§ Task to carry out
Range to output from the entries below: the line containing "- (if s.exportMode" through the line containing "setSlot m k (slotNow (SMap.getD m k .absent) (s.inService". Set it down exactly, ends included, nothing else.

§ Records provided
►

/-- Writes DPA line `l`, given how the write command fares at the controller: one reported twice is a hard command error on the slot or
rank, except in a `TEST_ONLY` extent (R565, R619). A line whose unit a spare replaces takes the write (notes/assumptions/36.md). -/
def State.writeLine (s : State) (l : Nat) (d : Line) (m : Medium) : State :=
  let s := s.storeLine l d
  match m with
  | .commandError t => if s.testLine l then s else s.hardCommand (s.storage (64 * l) / 64) t
  | _ => s

/-- Writes the poison pattern to DPA line `l` (and its copy). -/
def State.storePoison (s : State) (l : Nat) : State :=
  let s := (s.wakeChan (s.storage (64 * l))).putPoison (s.storage (64 * l) / 64)
  match s.mirrorOf l with
  | some l' => s.putCopy l' none
  | none => s

/-- The lift engines have read a line of the source, which goes to the destination (R573). -/
def State.liftTake (s : State) (l : Nat) (d : Option Line) : State :=
  match s.liftDest l with
  | some l' => s.putCopy l' d
  | none => s

/-- How a line stored raw decodes with its own check bytes (R618); none for any other line. -/
def State.rawDecode (s : State) (sl : Nat) : Option RsOut :=
  (s.lmeta sl).check.map (rsDecode (isStack (64 * sl)) (memLine s.mem sl))

/-- What a read finds, where the stored bytes themselves may be uncorrectable. -/
def rawMedium (raw : Option RsOut) (m : Medium) : Medium :=
  if raw = some .uncorrectable then (match m with | .commandError _ => m | _ => .uncorrectable false) else m

/-- An uncorrectable line (R565, R600): a hard data error in a written unit, otherwise counted and recorded with nothing written. -/
def State.lineLost (s : State) (sl : Nat) (inTarget : Bool) : State :=
  if s.initAt (64 * sl) then s.hardData sl inTarget
  else (s.modMemHub (sl / 2 ^ 35) (fun m => { m with ue := satAdd m.ue 1 })).logError (s.lineRec 2 (64 * sl))

/-- Reads DPA line `l`, given what the DRAM and decoder find (R594–R602, R619); a line stored raw is decoded with its own check
bytes (R618). A poisoned line reads as poison unless what remains beside the poison is itself uncorrectable (R596). -/
def State.loadLine (s : State) (l : Nat) (m : Medium) : LineRead × State :=
  let sl := s.storage (64 * l) / 64
  let a := 64 * sl
  let s := (s.wakeChan a).bump (sl / 2 ^ 35) 5 0x80 (s.chanOf a) 1
  let raw := s.rawDecode sl
  let v := match raw with | some (.corrected _ d) => s.decrypted sl (s.lineKey l) d | _ => s.lineValue sl (s.lineKey l)
  let poisoned := (s.lmeta sl).poison || raw == some .poison
  let read : LineRead := if poisoned then ⟨0, true⟩ else ⟨v, false⟩
  let m := rawMedium raw m
  if s.testLine l then
    match m with
    | .uncorrectable _ | .commandError _ => (⟨0, true⟩, s)
    | _ => (read, s)
  else match m with
    | .clean => (read, s)
    | .corrected sy b r c => (read, if s.initAt a ∧ ¬poisoned then s.corrected sl ⟨sy, b, r, c⟩ else s)
    | .uncorrectable t => (⟨0, true⟩, s.lineLost sl t)
    | .commandError t => (⟨0, true⟩, s.hardCommand sl t)

/-- Merges bytes into DPA line `l`: a poisoned line stays poisoned, and a line of an unwritten unit found uncorrectable
becomes poison (R131, R178, R597, R600). Answers whether the line is poisoned. -/
def State.mergeStore (s : State) (l : Nat) (d : Line) (mask : BitVec 64) (m : Medium) : Bool × State :=
  let (r, s) := s.loadLine l m
  if r.poison then (true, if s.testLine l then s else s.storePoison l) else (false, s.storeLine l (mergeLine r.data d mask))

/-! ### Which slots a hub has (R106, R551, R554, R556) -/

/-- `DEEP_CH_EN` of a hub has channel `c`. -/
def State.deepEn (s : State) (h c : Nat) : Bool := (BitVec.ofNat 8 (s.eff.u8 .tiers (8 * h))).getLsbD c
/-- `DEEP_SPARE` of a hub has channel `c`. -/
def State.deepSpare (s : State) (h c : Nat) : Bool := (BitVec.ofNat 8 (s.eff.u8 .tiers (8 * h + 2))).getLsbD c

/-- Deep slots of a hub's layout (R554). -/
def State.deepCount (s : State) (h : Nat) : Nat :=
  match s.layoutChans h with
  | [] => 0
  | c :: r =>
    let x := s.chan h (32 + c)
    let spare := b2n ((c :: r).any (s.deepSpare h))
    min 4096 ((r.length + 1) * (x.rankCount - spare) * x.rankBytes / 2 ^ 28)

/-- Stack slots of a hub that the part holds as Reserved: spares, save area and export region, from the top downward (R551). -/
def State.reservedFrom (s : State) (h : Nat) : Nat :=
  384 - s.eff.u8 .tiers (8 * h + 3) - 4 * s.eff.u8 .tiers (8 * h + 4)
    - (if s.exportMode = 2 ∧ s.exportHub = h then (s.exportMib + 255) / 256 else 0)

/-- The state a slot takes from the image, where it was in `old`: retired and carved slots stay so. -/
def slotNow (old : SlotState) (present reserved : Bool) : SlotState :=
  match old with
  | .retired => .retired
  | .carved => .carved
  | _ => if ¬present then .absent else if reserved then .reserved else .free

/-- Writes a slot's state; Absent is what an unlisted slot is. -/
def setSlot (m : SMap SlotState) (k : Nat) (x : SlotState) : SMap SlotState :=
  if x = .absent then SMap.erase m k else SMap.set m k x

/-- The hub holds a carved or reserved deep slot, so that its deep layout is fixed (R556). -/
def State.deepHeld (s : State) (h : Nat) : Bool :=
  let off := s.maskedOf h
  s.slots.any (fun e => e.1 / 8192 == h && decide (4096 ≤ e.1 % 8192) && (e.2 == .carved || (e.2 == .reserved && !off.contains e.1)))

/-- Lays a hub's deep tier out afresh when nothing holds its layout: over its enabled, usable channels that have not failed
(R554, R556). -/
def State.relayDeep (s : State) (h : Nat) : State :=
  let s := if s.deepHeld h then s
    else [0, 1].foldl (fun s c => s.modChan h (32 + c) (fun x => { x with
      layout := s.inService h && s.deepEn h c && x.usable && decide (x.state ≠ .failed ∧ x.state ≠ .disabled) })) s
  let n := s.deepCount h
  let s := [0, 1].foldl (fun s c => s.modChan h (32 + c) (fun x =>
    { x with spareSet := x.layout && s.deepSpare h c, spareInit := x.spareInit && x.layout && s.deepSpare h c })) s
  let off := s.maskedOf h
  { s with
    slots := (List.range 4096).foldl (fun m i =>
      let k := h * 8192 + 4096 + i
      if off.contains k then m
      else setSlot m k (slotNow (SMap.getD m k .absent) (decide (i < n) && !s.sys.filling) false)) s.slots }

/-- Gives a hub's slots the states that the image in force implies (R106, R551); until start-up has filled its spares, no slot leaves
Absent (R601). -/
def State.laySlots (s : State) (h : Nat) : State :=
  let lo := s.reservedFrom h
  let spare := 384 - s.eff.u8 .tiers (8 * h + 3)
  let s : State := { s with
    slots := (List.range 384).foldl (fun m i =>
      let k := h * 8192 + i
      setSlot m k (slotNow (SMap.getD m k .absent) (s.inService h && !s.sys.filling) (decide (lo ≤ i)))) s.slots }
  let free := ((List.range 384).filter (fun i => decide (spare ≤ i))).filter (fun i =>
    SMap.getD s.slots (h * 8192 + i) .absent == .reserved && !((s.memHub h).sparesLent.any (fun x => x.1 == i)))
  (s.modMemHub h (fun m => { m with sparesFree := free })).relayDeep h

end Sys2Proof.Machine
end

◄

§ Exercise answer
    - (if s.exportMode = 2 ∧ s.exportHub = h then (s.exportMib + 255) / 256 else 0)

/-- The state a slot takes from the image, where it was in `old`: retired and carved slots stay so. -/
def slotNow (old : SlotState) (present reserved : Bool) : SlotState :=
  match old with
  | .retired => .retired
  | .carved => .carved
  | _ => if ¬present then .absent else if reserved then .reserved else .free

/-- Writes a slot's state; Absent is what an unlisted slot is. -/
def setSlot (m : SMap SlotState) (k : Nat) (x : SlotState) : SMap SlotState :=
  if x = .absent then SMap.erase m k else SMap.set m k x

/-- The hub holds a carved or reserved deep slot, so that its deep layout is fixed (R556). -/
def State.deepHeld (s : State) (h : Nat) : Bool :=
  let off := s.maskedOf h
  s.slots.any (fun e => e.1 / 8192 == h && decide (4096 ≤ e.1 % 8192) && (e.2 == .carved || (e.2 == .reserved && !off.contains e.1)))

/-- Lays a hub's deep tier out afresh when nothing holds its layout: over its enabled, usable channels that have not failed
(R554, R556). -/
def State.relayDeep (s : State) (h : Nat) : State :=
  let s := if s.deepHeld h then s
    else [0, 1].foldl (fun s c => s.modChan h (32 + c) (fun x => { x with
      layout := s.inService h && s.deepEn h c && x.usable && decide (x.state ≠ .failed ∧ x.state ≠ .disabled) })) s
  let n := s.deepCount h
  let s := [0, 1].foldl (fun s c => s.modChan h (32 + c) (fun x =>
    { x with spareSet := x.layout && s.deepSpare h c, spareInit := x.spareInit && x.layout && s.deepSpare h c })) s
  let off := s.maskedOf h
  { s with
    slots := (List.range 4096).foldl (fun m i =>
      let k := h * 8192 + 4096 + i
      if off.contains k then m
      else setSlot m k (slotNow (SMap.getD m k .absent) (decide (i < n) && !s.sys.filling) false)) s.slots }

/-- Gives a hub's slots the states that the image in force implies (R106, R551); until start-up has filled its spares, no slot leaves
Absent (R601). -/
def State.laySlots (s : State) (h : Nat) : State :=
  let lo := s.reservedFrom h
  let spare := 384 - s.eff.u8 .tiers (8 * h + 3)
  let s : State := { s with
    slots := (List.range 384).foldl (fun m i =>
      let k := h * 8192 + i
      setSlot m k (slotNow (SMap.getD m k .absent) (s.inService h && !s.sys.filling) (decide (lo ≤ i)))) s.slots }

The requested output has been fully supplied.